_Goal of the exercise:_ Your answer should be the lines below from the one holding "theorem transmissionComplete (port" through the one holding "exact ⟨fits args ((Bool.and_eq_true", copied exactly and with nothing else.

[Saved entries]
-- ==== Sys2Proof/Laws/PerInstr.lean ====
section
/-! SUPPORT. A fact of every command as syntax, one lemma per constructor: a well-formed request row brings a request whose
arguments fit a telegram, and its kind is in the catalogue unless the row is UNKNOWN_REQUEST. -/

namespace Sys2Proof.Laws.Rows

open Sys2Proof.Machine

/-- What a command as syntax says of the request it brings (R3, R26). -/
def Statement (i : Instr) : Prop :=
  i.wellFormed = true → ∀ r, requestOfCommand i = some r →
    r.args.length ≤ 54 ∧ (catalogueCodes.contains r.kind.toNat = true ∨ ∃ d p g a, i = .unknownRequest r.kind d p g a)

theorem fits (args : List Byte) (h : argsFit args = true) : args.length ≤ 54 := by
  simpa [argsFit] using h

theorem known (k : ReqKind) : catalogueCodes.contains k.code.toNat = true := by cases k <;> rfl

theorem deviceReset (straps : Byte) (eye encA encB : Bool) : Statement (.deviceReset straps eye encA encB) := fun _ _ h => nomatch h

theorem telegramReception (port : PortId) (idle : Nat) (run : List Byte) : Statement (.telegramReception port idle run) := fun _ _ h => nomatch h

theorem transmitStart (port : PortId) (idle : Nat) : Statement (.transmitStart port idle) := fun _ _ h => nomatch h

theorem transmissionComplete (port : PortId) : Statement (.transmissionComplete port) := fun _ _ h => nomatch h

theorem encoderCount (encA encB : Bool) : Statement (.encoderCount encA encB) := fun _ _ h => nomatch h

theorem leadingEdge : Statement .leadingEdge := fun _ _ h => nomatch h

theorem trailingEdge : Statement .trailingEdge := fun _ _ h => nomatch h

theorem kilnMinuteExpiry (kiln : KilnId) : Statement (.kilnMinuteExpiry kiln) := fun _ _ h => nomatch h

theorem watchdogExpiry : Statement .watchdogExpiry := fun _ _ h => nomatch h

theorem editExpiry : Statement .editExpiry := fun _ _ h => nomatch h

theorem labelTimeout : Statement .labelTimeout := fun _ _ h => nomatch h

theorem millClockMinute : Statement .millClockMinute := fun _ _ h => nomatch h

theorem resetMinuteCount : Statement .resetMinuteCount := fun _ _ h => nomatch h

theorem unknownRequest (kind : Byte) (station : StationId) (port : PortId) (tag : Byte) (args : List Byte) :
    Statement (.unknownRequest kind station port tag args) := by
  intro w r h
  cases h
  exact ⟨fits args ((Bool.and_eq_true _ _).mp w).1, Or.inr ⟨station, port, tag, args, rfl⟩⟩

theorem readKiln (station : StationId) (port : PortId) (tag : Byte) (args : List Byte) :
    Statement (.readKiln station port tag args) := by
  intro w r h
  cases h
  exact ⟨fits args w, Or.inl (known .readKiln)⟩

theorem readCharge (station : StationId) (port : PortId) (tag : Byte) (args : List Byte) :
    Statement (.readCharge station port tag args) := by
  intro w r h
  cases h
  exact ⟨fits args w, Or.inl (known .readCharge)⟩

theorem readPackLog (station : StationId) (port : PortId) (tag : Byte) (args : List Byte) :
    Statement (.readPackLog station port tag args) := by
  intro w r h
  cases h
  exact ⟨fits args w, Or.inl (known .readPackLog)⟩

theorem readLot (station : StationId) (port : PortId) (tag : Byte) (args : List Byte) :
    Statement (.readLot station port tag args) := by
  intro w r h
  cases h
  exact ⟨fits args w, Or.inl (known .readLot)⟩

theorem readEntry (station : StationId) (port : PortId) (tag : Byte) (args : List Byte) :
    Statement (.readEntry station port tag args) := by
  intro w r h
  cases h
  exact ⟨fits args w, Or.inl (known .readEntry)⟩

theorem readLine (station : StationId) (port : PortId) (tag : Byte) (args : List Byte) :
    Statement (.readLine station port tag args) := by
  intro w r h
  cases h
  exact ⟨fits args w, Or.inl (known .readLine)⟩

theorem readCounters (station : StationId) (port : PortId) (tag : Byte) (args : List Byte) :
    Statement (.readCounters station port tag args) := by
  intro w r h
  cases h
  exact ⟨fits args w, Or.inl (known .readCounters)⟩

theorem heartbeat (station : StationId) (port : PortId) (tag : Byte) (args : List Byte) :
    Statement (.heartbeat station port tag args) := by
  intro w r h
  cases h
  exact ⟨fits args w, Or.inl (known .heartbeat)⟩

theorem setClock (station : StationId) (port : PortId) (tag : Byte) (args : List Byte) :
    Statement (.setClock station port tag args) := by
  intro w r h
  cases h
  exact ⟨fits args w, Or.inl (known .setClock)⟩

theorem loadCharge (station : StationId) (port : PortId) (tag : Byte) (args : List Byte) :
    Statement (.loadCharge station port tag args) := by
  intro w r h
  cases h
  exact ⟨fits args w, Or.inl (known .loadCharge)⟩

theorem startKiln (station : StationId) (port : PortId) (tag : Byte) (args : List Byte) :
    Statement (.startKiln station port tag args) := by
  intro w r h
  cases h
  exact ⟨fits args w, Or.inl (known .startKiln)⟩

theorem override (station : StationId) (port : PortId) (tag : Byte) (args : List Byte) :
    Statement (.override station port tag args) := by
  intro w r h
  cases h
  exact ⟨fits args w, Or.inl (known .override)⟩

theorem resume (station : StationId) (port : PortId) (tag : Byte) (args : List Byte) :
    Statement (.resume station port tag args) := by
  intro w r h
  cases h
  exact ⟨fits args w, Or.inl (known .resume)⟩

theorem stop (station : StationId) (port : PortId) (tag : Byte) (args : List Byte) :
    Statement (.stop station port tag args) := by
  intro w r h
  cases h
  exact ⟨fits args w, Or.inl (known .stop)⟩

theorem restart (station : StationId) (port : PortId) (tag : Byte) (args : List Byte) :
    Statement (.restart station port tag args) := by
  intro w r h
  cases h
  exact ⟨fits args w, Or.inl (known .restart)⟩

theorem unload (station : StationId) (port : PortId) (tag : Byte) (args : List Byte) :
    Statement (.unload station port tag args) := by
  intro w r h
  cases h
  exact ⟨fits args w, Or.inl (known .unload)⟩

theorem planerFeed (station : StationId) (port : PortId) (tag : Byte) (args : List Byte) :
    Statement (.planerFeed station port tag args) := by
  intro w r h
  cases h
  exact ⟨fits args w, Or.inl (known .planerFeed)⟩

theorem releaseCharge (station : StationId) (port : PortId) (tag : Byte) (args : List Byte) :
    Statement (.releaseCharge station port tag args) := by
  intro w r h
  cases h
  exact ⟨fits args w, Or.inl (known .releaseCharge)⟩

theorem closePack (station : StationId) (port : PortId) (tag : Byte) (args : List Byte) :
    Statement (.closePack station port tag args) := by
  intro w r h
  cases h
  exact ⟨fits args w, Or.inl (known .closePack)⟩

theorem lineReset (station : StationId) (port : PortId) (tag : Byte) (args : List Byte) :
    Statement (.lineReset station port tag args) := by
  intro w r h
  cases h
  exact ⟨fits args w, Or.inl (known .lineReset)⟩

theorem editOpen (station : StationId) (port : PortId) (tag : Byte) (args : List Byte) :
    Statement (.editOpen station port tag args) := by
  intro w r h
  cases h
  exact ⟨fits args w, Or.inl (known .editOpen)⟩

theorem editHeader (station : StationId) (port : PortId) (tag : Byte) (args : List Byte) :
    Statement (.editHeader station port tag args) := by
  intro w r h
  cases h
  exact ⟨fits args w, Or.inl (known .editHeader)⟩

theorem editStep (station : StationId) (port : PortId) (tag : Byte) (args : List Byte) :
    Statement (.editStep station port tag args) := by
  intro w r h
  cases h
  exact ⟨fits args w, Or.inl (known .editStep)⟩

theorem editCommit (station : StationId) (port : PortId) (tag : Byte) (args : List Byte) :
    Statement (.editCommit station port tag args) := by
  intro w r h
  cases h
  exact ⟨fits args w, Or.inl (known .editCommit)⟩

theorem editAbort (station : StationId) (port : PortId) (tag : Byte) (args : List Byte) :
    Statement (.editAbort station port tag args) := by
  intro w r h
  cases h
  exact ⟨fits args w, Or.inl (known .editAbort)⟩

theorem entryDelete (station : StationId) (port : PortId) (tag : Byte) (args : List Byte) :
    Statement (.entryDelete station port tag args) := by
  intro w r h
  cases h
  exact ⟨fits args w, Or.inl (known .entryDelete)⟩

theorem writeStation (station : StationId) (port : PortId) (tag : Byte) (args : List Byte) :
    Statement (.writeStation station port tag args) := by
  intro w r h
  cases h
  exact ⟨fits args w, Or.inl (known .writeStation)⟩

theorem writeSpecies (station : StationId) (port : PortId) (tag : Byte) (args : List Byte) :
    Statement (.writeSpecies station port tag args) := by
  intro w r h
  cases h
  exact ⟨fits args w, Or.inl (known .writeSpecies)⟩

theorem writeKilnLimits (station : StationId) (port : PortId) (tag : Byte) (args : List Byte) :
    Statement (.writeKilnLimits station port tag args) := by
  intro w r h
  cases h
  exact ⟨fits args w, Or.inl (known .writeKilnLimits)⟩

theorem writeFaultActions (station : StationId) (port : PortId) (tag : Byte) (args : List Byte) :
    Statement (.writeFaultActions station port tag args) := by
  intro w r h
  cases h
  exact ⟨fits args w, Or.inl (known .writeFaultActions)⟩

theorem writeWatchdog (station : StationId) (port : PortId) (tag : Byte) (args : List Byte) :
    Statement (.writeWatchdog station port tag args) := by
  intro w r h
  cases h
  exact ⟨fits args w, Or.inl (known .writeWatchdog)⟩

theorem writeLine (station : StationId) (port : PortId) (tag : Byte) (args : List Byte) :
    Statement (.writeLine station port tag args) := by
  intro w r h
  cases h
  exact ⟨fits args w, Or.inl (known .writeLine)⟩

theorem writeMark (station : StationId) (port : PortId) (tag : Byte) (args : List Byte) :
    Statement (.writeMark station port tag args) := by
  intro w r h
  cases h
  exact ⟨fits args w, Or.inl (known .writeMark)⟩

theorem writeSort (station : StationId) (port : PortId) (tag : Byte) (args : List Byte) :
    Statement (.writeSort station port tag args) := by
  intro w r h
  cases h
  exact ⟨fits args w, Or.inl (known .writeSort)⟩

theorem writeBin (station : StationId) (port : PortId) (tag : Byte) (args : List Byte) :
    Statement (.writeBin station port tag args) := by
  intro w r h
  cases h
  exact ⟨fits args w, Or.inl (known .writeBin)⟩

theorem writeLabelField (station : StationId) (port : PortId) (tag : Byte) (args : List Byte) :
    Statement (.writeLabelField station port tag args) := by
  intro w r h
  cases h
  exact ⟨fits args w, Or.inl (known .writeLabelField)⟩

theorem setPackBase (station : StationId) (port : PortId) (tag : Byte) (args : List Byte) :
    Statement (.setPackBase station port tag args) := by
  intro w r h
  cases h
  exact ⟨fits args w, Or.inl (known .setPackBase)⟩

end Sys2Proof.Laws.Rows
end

_Solution to this exercise:_
theorem transmissionComplete (port : PortId) : Statement (.transmissionComplete port) := fun _ _ h => nomatch h

theorem encoderCount (encA encB : Bool) : Statement (.encoderCount encA encB) := fun _ _ h => nomatch h

theorem leadingEdge : Statement .leadingEdge := fun _ _ h => nomatch h

theorem trailingEdge : Statement .trailingEdge := fun _ _ h => nomatch h

theorem kilnMinuteExpiry (kiln : KilnId) : Statement (.kilnMinuteExpiry kiln) := fun _ _ h => nomatch h

theorem watchdogExpiry : Statement .watchdogExpiry := fun _ _ h => nomatch h

theorem editExpiry : Statement .editExpiry := fun _ _ h => nomatch h

theorem labelTimeout : Statement .labelTimeout := fun _ _ h => nomatch h

theorem millClockMinute : Statement .millClockMinute := fun _ _ h => nomatch h

theorem resetMinuteCount : Statement .resetMinuteCount := fun _ _ h => nomatch h

theorem unknownRequest (kind : Byte) (station : StationId) (port : PortId) (tag : Byte) (args : List Byte) :
    Statement (.unknownRequest kind station port tag args) := by
  intro w r h
  cases h
  exact ⟨fits args ((Bool.and_eq_true _ _).mp w).1, Or.inr ⟨station, port, tag, args, rfl⟩⟩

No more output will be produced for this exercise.